4 files changed, 71 insertions, 17 deletions

diff --git a/arch/x86/events/core.c b/arch/x86/events/core.c
index 1eb45139fcc6..3092fbf9dbe4 100644
--- a/arch/x86/events/core.c
+++ b/arch/x86/events/core.c
@@ -2489,13 +2489,15 @@ void perf_clear_dirty_counters(void)
 		return;
 
 	for_each_set_bit(i, cpuc->dirty, X86_PMC_IDX_MAX) {
-		/* Metrics and fake events don't have corresponding HW counters. */
-		if (is_metric_idx(i) || (i == INTEL_PMC_IDX_FIXED_VLBR))
-			continue;
-		else if (i >= INTEL_PMC_IDX_FIXED)
+		if (i >= INTEL_PMC_IDX_FIXED) {
+			/* Metrics and fake events don't have corresponding HW counters. */
+			if ((i - INTEL_PMC_IDX_FIXED) >= hybrid(cpuc->pmu, num_counters_fixed))
+				continue;
+
 			wrmsrl(MSR_ARCH_PERFMON_FIXED_CTR0 + (i - INTEL_PMC_IDX_FIXED), 0);
-		else
+		} else {
 			wrmsrl(x86_pmu_event_addr(i), 0);
+		}
 	}
 
 	bitmap_zero(cpuc->dirty, X86_PMC_IDX_MAX);
diff --git a/arch/x86/events/intel/core.c b/arch/x86/events/intel/core.c
index fca7a6e2242f..ac6fd2dabf6a 100644
--- a/arch/x86/events/intel/core.c
+++ b/arch/x86/events/intel/core.c
@@ -2904,24 +2904,28 @@ static int handle_pmi_common(struct pt_regs *regs, u64 status)
  */
 static int intel_pmu_handle_irq(struct pt_regs *regs)
 {
-	struct cpu_hw_events *cpuc;
+	struct cpu_hw_events *cpuc = this_cpu_ptr(&cpu_hw_events);
+	bool late_ack = hybrid_bit(cpuc->pmu, late_ack);
+	bool mid_ack = hybrid_bit(cpuc->pmu, mid_ack);
 	int loops;
 	u64 status;
 	int handled;
 	int pmu_enabled;
 
-	cpuc = this_cpu_ptr(&cpu_hw_events);
-
 	/*
 	 * Save the PMU state.
 	 * It needs to be restored when leaving the handler.
 	 */
 	pmu_enabled = cpuc->enabled;
 	/*
-	 * No known reason to not always do late ACK,
-	 * but just in case do it opt-in.
+	 * In general, the early ACK is only applied for old platforms.

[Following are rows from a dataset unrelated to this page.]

/-- The next decision that the position has not taken and whose entry is still there, and the count of decisions then taken. -/
def Slot.nextFor (v : Slot) (mode pos : Nat) : Option (QKind × QEntry × Nat) :=
  let ds := (v.sequence mode).zipIdx.drop (v.takenBy mode pos)
  match ds.find? (fun d => (v.queue d.1.queue).any (fun e => e.key == d.1.key)) with
  | none => none
  | some d => ((v.queue d.1.queue).find? (fun e => e.key == d.1.key)).map (fun e => (d.1.queue, e, d.2 + 1))

/-- Mode of a QPOP by its SUB field. -/
def popMode (sub : Nat) : Nat := if sub % 4 = 2 then 0 else sub % 4 + 1

/-- A QPOP of the slot's cores waits for the next decision of the scheduler; one whose result is the restart word asks for none (R209, R213). -/
def State.asked (s : State) (k : Nat) : Bool :=
  (s.positions k).any (fun p =>
    match (s.ctx (6 * k + p) .crown).fS with
    | some f => !(s.slot k).restart.contains p && f.blocked && opcodeOf .stream f.op.word = 9 && popMode (strSub f.op.word) = 0 && ((s.slot k).nextFor 0 p).isNone
    | none => false)

def execSchedulerDecision (slot : Nat) (s : State) : Host.Outcome State Fault Refusal :=
  onSlot slot s (if s.slotEn slot && s.asked slot then s.decide slot 0 else s)

/-- Copy a spilled part of the complete entry that is selected next into free head units (R205). A part whose read fails stays. -/
def State.spillCopy (s : State) (k : Nat) (q : QKind) : State :=
  let es := (s.slot k).queue q
  let free := s.headUnits k q - unitsUsed es
  let cands := es.filter (fun e => s.complete? k e && e.parts.any (fun p => p.spilled && !p.popped && partUnits p.size ≤ free))
  match cands.foldl (fun (b : Option QEntry) e => match b with
      | none => some e
      | some c => if keyBefore e.key c.key then some e else some c) none with
  | none => s
  | some e =>
    match e.parts.find? (fun p => p.spilled && !p.popped && partUnits p.size ≤ free) with
    | none => s
    | some p =>
      match s.hbmRead (s.slotKey k) (s.spillAddr k q e.ring p.pos) p.size with
      | (t, none) => t
      | (t, some bs) =>
        t.modSlot k (fun v => v.setQueue q (replaceEntry (v.queue q)
          { e with parts := e.parts.map (fun x => if x.pos = p.pos then { x with bytes := bs, spilled := false } else x) }))

def execSpillCopy (slot : Nat) (queue : QKind) (s : State) : Host.Outcome State Fault Refusal :=
  onSlot slot s (if s.slotEn slot then s.spillCopy slot queue else s)

/-! ### The weight version store (R211, R212) -/

def Slot.version (v : Slot) (tag : Nat) : VerState × Nat := Table.read (.free, 0) tag v.versions
def Slot.setVersion (v : Slot) (tag : Nat) (x : VerState × Nat) : Slot := { v with versions := Table.write (.free, 0) tag x v.versions }

/-- Versions that the open steps of a slot use (R208, R211, R212). -/
def State.versionsUsed (s : State) (k : Nat) : List Nat := (s.openSteps k).map (s.versionOf k)

/-- The exchange of a step may begin: tag (N + 1) mod 4 becomes STAGED (Table 9.4). -/
def State.stageVersion (s : State) (k : Nat) : State :=
  s.modSlot k (fun v => v.setVersion ((s.group.version + 1) % 4) (.staged, s.group.version + 1))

+	 * For the big core starts from Haswell, the late ACK should be
+	 * applied.
+	 * For the small core after Tremont, we have to do the ACK right
+	 * before re-enabling counters, which is in the middle of the
+	 * NMI handler.
 	 */
-	if (!x86_pmu.late_ack)
+	if (!late_ack && !mid_ack)
 		apic_write(APIC_LVTPC, APIC_DM_NMI);
 	intel_bts_disable_local();
 	cpuc->enabled = 0;
@@ -2958,6 +2962,8 @@ again:
 		goto again;
 
 done:
+	if (mid_ack)
+		apic_write(APIC_LVTPC, APIC_DM_NMI);
 	/* Only restore PMU state when it's active. See x86_pmu_disable(). */
 	cpuc->enabled = pmu_enabled;
 	if (pmu_enabled)
@@ -2969,7 +2975,7 @@ done:
 	 * have been reset. This avoids spurious NMIs on
 	 * Haswell CPUs.
 	 */
-	if (x86_pmu.late_ack)
+	if (late_ack)
 		apic_write(APIC_LVTPC, APIC_DM_NMI);
 	return handled;
 }
@@ -6129,7 +6135,6 @@ __init int intel_pmu_init(void)

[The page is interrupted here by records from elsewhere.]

/-- Keys of the objects that the profiles keep, in ascending index and subindex order. -/
def storedKeys (p : Part) : List Nat :=
  ((dictionary.filter (fun r => r.stored = 1)).flatMap (fun r =>
    (List.range (r.count p)).flatMap (fun n => (List.range (r.subHi + 1 - r.sub)).map (fun m => okey (r.index + n) (r.sub + m))))).foldl
      (fun l k => insertKey k l) []

/-- PROFILE_DIGEST. -/
def State.profileDigest (s : State) (r : Requester) : List Byte :=
  sha256 ((storedKeys s.part).flatMap (fun k =>
    match findRow s.part (k / 256) (k % 256) with
    | some row => s.valueOf r row (k / 256) (k % 256)
    | none => []))

/-- Bytes 0x000 to 0x8FF of a report. -/
def State.reportHead (s : State) (r : Requester) (nonce : List Byte) : List Byte :=
  let z := s.security
  leBytes 2 1 ++ leBytes 1 (partCode s.part) ++ leBytes 1 z.lifecycle.code ++ leBytes 2 s.boot.effective ++ leBytes 1 z.debugScope ++
    leBytes 1 s.bootCode ++ serial ++ fixed 32 nonce ++ leBytes 8 s.boot.features ++ keyHash z.owner ++
    (if z.lifecycle = .leased then fixed 32 z.lessee else List.replicate 32 0) ++ leBytes 4 z.lcCount ++ leBytes 2 z.fusedSvnW ++
    leBytes 2 z.fusedSvnD ++ leBytes 2 z.fwMinSvn ++ leBytes 1 z.fwSts ++ List.replicate 5 0 ++ z.digest 1 ++ z.digest 2 ++
    s.profileDigest r ++ leBytes 8 s.slotMap ++ List.replicate 8 0 ++ s.keyTags ++ z.lastCommit.bytes

/-- The 2,688 bytes of a report: RSASSA-PSS by the device identity key over its first 0x900 bytes, its salt the next random string. -/
def State.report2 (s : State) (r : Requester) (nonce : List Byte) : List Byte :=
  let head := s.reportHead r nonce
  head ++ rsaSign Config.dikModulus Config.dikPrivate head (State.randomBytes s.security.randomNext)

end Sys2Proof.Machine
end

 		static_branch_enable(&perf_is_hybrid);
 		x86_pmu.num_hybrid_pmus = X86_HYBRID_NUM_PMUS;
 
-		x86_pmu.late_ack = true;
 		x86_pmu.pebs_aliases = NULL;
 		x86_pmu.pebs_prec_dist = true;
 		x86_pmu.pebs_block = true;
@@ -6167,6 +6172,7 @@ __init int intel_pmu_init(void)
 		pmu = &x86_pmu.hybrid_pmu[X86_HYBRID_PMU_CORE_IDX];
 		pmu->name = "cpu_core";
 		pmu->cpu_type = hybrid_big;
+		pmu->late_ack = true;
 		if (cpu_feature_enabled(X86_FEATURE_HYBRID_CPU)) {
 			pmu->num_counters = x86_pmu.num_counters + 2;
 			pmu->num_counters_fixed = x86_pmu.num_counters_fixed + 1;
@@ -6192,6 +6198,7 @@ __init int intel_pmu_init(void)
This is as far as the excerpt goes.